> **ASSIGNMENT**
Count up the lines in the following listing that hold the word "withReady", then give only that count.

> **RECORDS PROVIDED**
'''

-- ==== Sys2Proof/Laws/Aborts.lean ====
section
/-! SUPPORT. What the abort of a stream does, said once (R52, R109, R91): the lemmas a claim about ABORT_STREAM or the
entry to STOPPING cites instead of unfolding it. -/

namespace Sys2Proof.Machine

/-- A capture that records ABORTED (R52). -/
def Capture.abandoned (k : Capture) : Capture :=
  { k with phase := .flushing, flushPending := false, causes := { k.causes with aborted := true } }

/-- A held context is aborted: its capture records ABORTED, no frame stays bound to it, its held lines are released and
its buffered lines dropped. -/
theorem State.abortCapture_some {s : State} {i : StreamId} {c : ContextId} {k : Capture}
    (h : s.streams[i].contexts[c] = some k) :
    s.abortCapture i c = { s.withStream i { s.streams[i] with
        contexts := s.streams[i].contexts.set c (some k.abandoned)
        frame := s.streams[i].frame.map fun r => if r.bound = some c then { r with bound := none } else r
        buffer := s.streams[i].buffer.filter (·.context ≠ c) } with
      pairing := s.pairing.filter fun h => !h.ownedBy i c } := by
  unfold State.abortCapture State.capture?
  rw [h]
  have h' : s.streams[i.val].contexts[c.val] = some k := h
  simp [State.leaveCapturing, State.releaseHeld, State.dropLines, State.onCapture, State.onStream, State.withStream, h',
    Capture.abandoned]

/-- A free context has nothing to abort. -/
theorem State.abortCapture_none {s : State} {i : StreamId} {c : ContextId} (h : s.streams[i].contexts[c] = none) :
    s.abortCapture i c = s := by
  unfold State.abortCapture State.capture?; rw [h]

/-- The second abort of a stream, met on the state the first has left. -/
theorem State.abortCapture_again {s : State} {i : StreamId} {c : ContextId} {k : Capture} {x : StreamState}
    {p : List HeldLine} (h : x.contexts[c] = some k) :
    ({ s.withStream i x with pairing := p } : State).abortCapture i c = { s.withStream i { x with
        contexts := x.contexts.set c (some k.abandoned)
        frame := x.frame.map fun r => if r.bound = some c then { r with bound := none } else r
        buffer := x.buffer.filter (·.context ≠ c) } with
      pairing := p.filter fun h => !h.ownedBy i c } := by
  have e : ({ s.withStream i x with pairing := p } : State).streams[i] = x := by simp [State.withStream]
  rw [State.abortCapture_some (k := k) (by rw [e]; exact h), e]
  simp [State.withStream]

/-- Both captures of a stream aborted, as one update. -/
theorem State.abortCaptures_eq (s : State) (i : StreamId) : s.abortCaptures i = { s.withStream i { s.streams[i] with
      contexts := s.streams[i].contexts.map fun k => k.map Capture.abandoned
      frame := s.streams[i].frame.map fun f => { f with bound := f.bound.filter fun c => s.streams[i].contexts[c].isNone }
      buffer := s.streams[i].buffer.filter fun l => s.streams[i].contexts[l.context].isNone } with
    pairing := s.pairing.filter fun h => !(h.stream = i && s.streams[i].contexts[h.context].isSome) } := by
  have two : ∀ c : ContextId, c = 0 ∨ c = 1 := by decide
  have pair : ∀ (v w : Vector (Option Capture) 2), v[0] = w[0] → v[1] = w[1] → v = w := by
    intro v w a b; ext1 k hk; match k, hk with
    | 0, _ => exact a
    | 1, _ => exact b
  have held : ∀ (p q : HeldLine → Bool), (∀ a, p a = q a) → s.pairing.filter p = s.pairing.filter q :=
    fun p q h => by rw [funext h]
  have same : ∀ (v : Vector (Option Capture) 2) (f : Option Frame) (b : List OutputLine) (p : List HeldLine),
      v = s.streams[i].contexts.map (fun k => k.map Capture.abandoned) →
      f = s.streams[i].frame.map (fun f => { f with bound := f.bound.filter fun c => s.streams[i].contexts[c].isNone }) →
      b = s.streams[i].buffer.filter (fun l => s.streams[i].contexts[l.context].isNone) →
      p = s.pairing.filter (fun h => !(h.stream = i && s.streams[i].contexts[h.context].isSome)) →
      ({ s.withStream i { s.streams[i] with contexts := v, frame := f, buffer := b } with pairing := p } : State) =
      { s.withStream i { s.streams[i] with
        contexts := s.streams[i].contexts.map fun k => k.map Capture.abandoned
        frame := s.streams[i].frame.map fun f => { f with bound := f.bound.filter fun c => s.streams[i].contexts[c].isNone }
        buffer := s.streams[i].buffer.filter fun l => s.streams[i].contexts[l.context].isNone } with
      pairing := s.pairing.filter fun h => !(h.stream = i && s.streams[i].contexts[h.context].isSome) } := by
    rintro v f b p rfl rfl rfl rfl; rfl
  have frames : ∀ g : Frame → Frame, (∀ f, g f = { f with bound := f.bound.filter fun c => s.streams[i].contexts[c].isNone }) →
      s.streams[i].frame.map g
        = s.streams[i].frame.map (fun f => { f with bound := f.bound.filter fun c => s.streams[i].contexts[c].isNone }) :=
    fun g h => by rw [funext h]
  unfold State.abortCaptures
  rcases h0 : s.streams[i].contexts[(0 : ContextId)] with _ | k
  · have g0 : s.streams[i.val].contexts[0] = none := h0
    rw [State.abortCapture_none h0]
    rcases h1 : s.streams[i].contexts[(1 : ContextId)] with _ | m
    · have g1 : s.streams[i.val].contexts[1] = none := h1
      rw [State.abortCapture_none h1]
      refine Eq.trans ?_ (same s.streams[i].contexts s.streams[i].frame s.streams[i].buffer s.pairing ?_ ?_ ?_ ?_)
      · exact (congrArg (fun t : State => { t with pairing := s.pairing }) (State.withStream_same s i)).symm
      · exact pair _ _ (by simp [g0]) (by simp [g1])
      · have := frames id fun f => by
          obtain ⟨_, _, _, b, _, _, _⟩ := f
          rcases b with _ | c
          · rfl
          · rcases two c with rfl | rfl <;> simp [Option.filter, g0, g1]
        simpa using this
      · refine (List.filter_eq_self.mpr fun l _ => ?_).symm
        rcases two l.context with e | e <;> simp [e, g0, g1]
      · refine (List.filter_eq_self.mpr fun l _ => ?_).symm
        rcases two l.context with e | e <;> simp [e, g0, g1]
    · have g1 : s.streams[i.val].contexts[1] = some m := h1
      rw [State.abortCapture_some h1]
      refine same _ _ _ _ ?_ ?_ ?_ ?_
      · exact pair _ _ (by simp [g0]) (by simp [g1])
      · refine frames _ fun f => ?_
        obtain ⟨_, _, _, b, _, _, _⟩ := f
        rcases b with _ | c
        · simp
        · rcases two c with rfl | rfl <;> simp [Option.filter, g0, g1]
      · refine List.filter_congr fun l _ => ?_
        rcases two l.context with e | e <;> simp [e, g0, g1]
      · refine held _ _ fun h => ?_
        rcases two h.context with e | e <;> simp [HeldLine.ownedBy, e, g0, g1]
  · have g0 : s.streams[i.val].contexts[0] = some k := h0
    rw [State.abortCapture_some h0]
    rcases h1 : s.streams[i].contexts[(1 : ContextId)] with _ | m
    · have g1 : s.streams[i.val].contexts[1] = none := h1
      rw [State.abortCapture_none (by simp [State.withStream, g1])]
      refine same _ _ _ _ ?_ ?_ ?_ ?_
      · exact pair _ _ (by simp [g0]) (by simp [g1])
      · refine frames _ fun f => ?_
        obtain ⟨_, _, _, b, _, _, _⟩ := f
        rcases b with _ | c
        · simp
        · rcases two c with rfl | rfl <;> simp [Option.filter, g0, g1]
      · refine List.filter_congr fun l _ => ?_
        rcases two l.context with e | e <;> simp [e, g0, g1]
      · refine held _ _ fun h => ?_
        rcases two h.context with e | e <;> simp [HeldLine.ownedBy, e, g0, g1]
    · have g1 : s.streams[i.val].contexts[1] = some m := h1
      rw [State.abortCapture_again (k := m) (by simp [g1])]
      refine same _ _ _ _ ?_ ?_ ?_ ?_
      · exact pair _ _ (by simp [g0]) (by simp [g1])
      · rw [Option.map_map]
        refine frames _ fun f => ?_
        obtain ⟨_, _, _, b, _, _, _⟩ := f
        rcases b with _ | c
        · simp
        · rcases two c with rfl | rfl <;> simp [Option.filter, g0, g1]
      · rw [List.filter_filter]
        refine List.filter_congr fun l _ => ?_
        rcases two l.context with e | e <;> simp [e, g0, g1]
      · rw [List.filter_filter]
        refine held _ _ fun h => ?_
        rcases two h.context with e | e <;> simp [HeldLine.ownedBy, e, g0, g1]

/-- The outcome of a request that bound no frame, as `State.withOutcome` has it (R121, R125, R144). -/
theorem State.record_unbound (s : State) (i : StreamId) (q : Request) (status : Status) :
    s.record i q (q.unboundReport status) = s.withOutcome i q status := by
  unfold State.record State.memberOf State.withOutcome
  rcases h : q.group with _ | g
  · simp [State.entryReady, State.withReady, State.onEntry, Request.unboundReport]
  · rcases hr : s.groups[g].slots[i].request with _ | r
    · have hr' : s.groups[g.val].slots[i.val].request = none := hr
      simp [MemberSlot.holds, hr', State.entryReady, State.withReady, State.onEntry, Request.unboundReport]
    · have hr' : s.groups[g.val].slots[i.val].request = some r := hr
      by_cases hp : (s.groups[g].slots[i].progress = .registered ∨ s.groups[g].slots[i].progress = .bound)
          ∧ r.entry = q.entry
      · have hp' := hp
        simp only [Fin.getElem_fin] at hp'
        simp [MemberSlot.holds, hr', hp', State.entryParked, State.onEntry, State.onGroup, Group.setSlot, MemberSlot.done,
          Request.unboundReport, Report.unbound]
      · have hp' := hp
        simp only [Fin.getElem_fin] at hp'
        simp [MemberSlot.holds, hr', hp', State.entryReady, State.withReady, State.onEntry, Request.unboundReport]

/-- The outcomes of a list of requests change holding entries and groups alone. -/
theorem State.outcomes_keep {A : Type} (p : State → A) (hp : ∀ (s : State) i q st, p (s.withOutcome i q st) = p s)
    (i : StreamId) (st : Status) : ∀ (l : List Request) (s : State),
      p (l.foldl (fun u q => u.withOutcome i q st) s) = p s
  | [], _ => rfl
  | q :: l, s => by rw [List.foldl_cons, State.outcomes_keep p hp i st l, hp]

/-- A stream is aborted as `State.streamAborted` has it. -/
theorem State.abortStream_eq (s : State) (i : StreamId) : (s.abortList i).abortCaptures i = s.streamAborted i := by
  have e : s.abortList i = (s.streams[i].prefetch.foldl (fun u q => u.withOutcome i q .aborted) s).onStream i fun x =>
      { x with prefetch := [], deadline := none } := by
    unfold State.abortList; simp only [State.record_unbound]
  have keep : ∀ (s : State) (i : StreamId) q st, (s.withOutcome i q st).streams = s.streams
      ∧ (s.withOutcome i q st).pairing = s.pairing := by
    intro s i q st; unfold State.withOutcome
    split
    · dsimp only; split <;> exact ⟨rfl, rfl⟩
    · exact ⟨rfl, rfl⟩
  unfold State.streamAborted
  dsimp only
  have hs := State.outcomes_keep State.streams (fun s i q st => (keep s i q st).1) i .aborted s.streams[i].prefetch s
  have hp := State.outcomes_keep State.pairing (fun s i q st => (keep s i q st).2) i .aborted s.streams[i].prefetch s
  rw [State.abortCaptures_eq, e]
  generalize s.streams[i].prefetch.foldl (fun u q => u.withOutcome i q .aborted) s = u at hs hp ⊢
  simp only [State.onStream, State.withStream, hs, hp]
  simp
  rfl

end Sys2Proof.Machine
end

'''

> **RESULT OF THIS TASK**
3